The findings from this research have a number of implications for MIS training both within and outside of pediatrics. Using a system like ours provides methods by which surgical training programs may use less direct supervision to train surgeons outside of the operating room without hindering the learning process. By extension, a box trainer such as the one presented allows surgeons to receive feedback every time they practice a task, and it can use tools that are identical to those used in the operating room. Besides providing feedback more frequently, using a wide variety of motion-based features creates the possibility of giving trainees more detailed feedback that would allow them to correct finer errors in their motions; we are particularly excited about the possibility of moving away from giving only numerical scores from 1 to 5 and instead providing the trainee with quantitatively founded recommendations on how to improve skill. If implemented well, this approach could alleviate some of the burden of teaching finer surgical movements from senior physicians. Lastly, the use of our pediatric box trainer addresses the need to create training systems that better prepare training surgeons for the more ergonomically challenging environment of a pediatric abdomen.

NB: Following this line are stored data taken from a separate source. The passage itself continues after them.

-- ==== Sys2Proof/Word.lean ====
section
/-! DEFINITION. The value types of 00_scope.md rule R5: unsigned bit vectors of a stated width. There are no signed
values anywhere in the core. -/

namespace Sys2Proof

/-- A byte: an unsigned 8-bit value (R5). -/
abbrev Byte := BitVec 8

/-- A word: an unsigned 32-bit value (R4, R5). -/
abbrev Word := BitVec 32

/-- The 16-bit command word of format `CMD16` (R80). -/
abbrev CmdWord := BitVec 16

/-- The 9-bit sequencer value `SEQ = {PH[2:0], IDX[5:0]}` of format `SEQ9` (R33, R88). -/
abbrev SeqWord := BitVec 9

end Sys2Proof
end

Future applications of this approach are extensive. To increase the robustness of our system, our analysis techniques could be expanded to recognize equivalent expert techniques from several training programs and hospitals. This expansion could possibly be used to identify where a surgeon trained or which procedures he or she has practiced most. A natural extension from this study would compare the training progression for subjects who receive numerical ratings and standardized feedback from a human rater compared to the progression for those who get more detailed ratings and feedback from automatic algorithms associated with the box trainer. Additionally, a statistical analysis of significance can be done to further determine the precise way in which each of the selected features contributes to surgical skill. Beyond the capabilities of the current system, future applications could be to test the ergonomics and comfort of new laparoscopic tools compared to the current standard, as well as testing other clinically relevant laparoscopic tasks inside of the box. A more complex application would be to completely remove the human rater from the models and use unsupervised learning methods such as neural networks and deep learning to find the natural boundaries between surgical skill levels. Finally, a future application that could provide even more enhanced feedback is adapting the current algorithm to track the trainee’s performance in real time and give feedback throughout the procedure, rather than only at the end. Specifically, this application could include the detection of phenomena such as ineffective repetitive movements and non-dominant hand neglect, two habits of training surgeons that we believe may be corrected more easily in real time rather than retrospectively.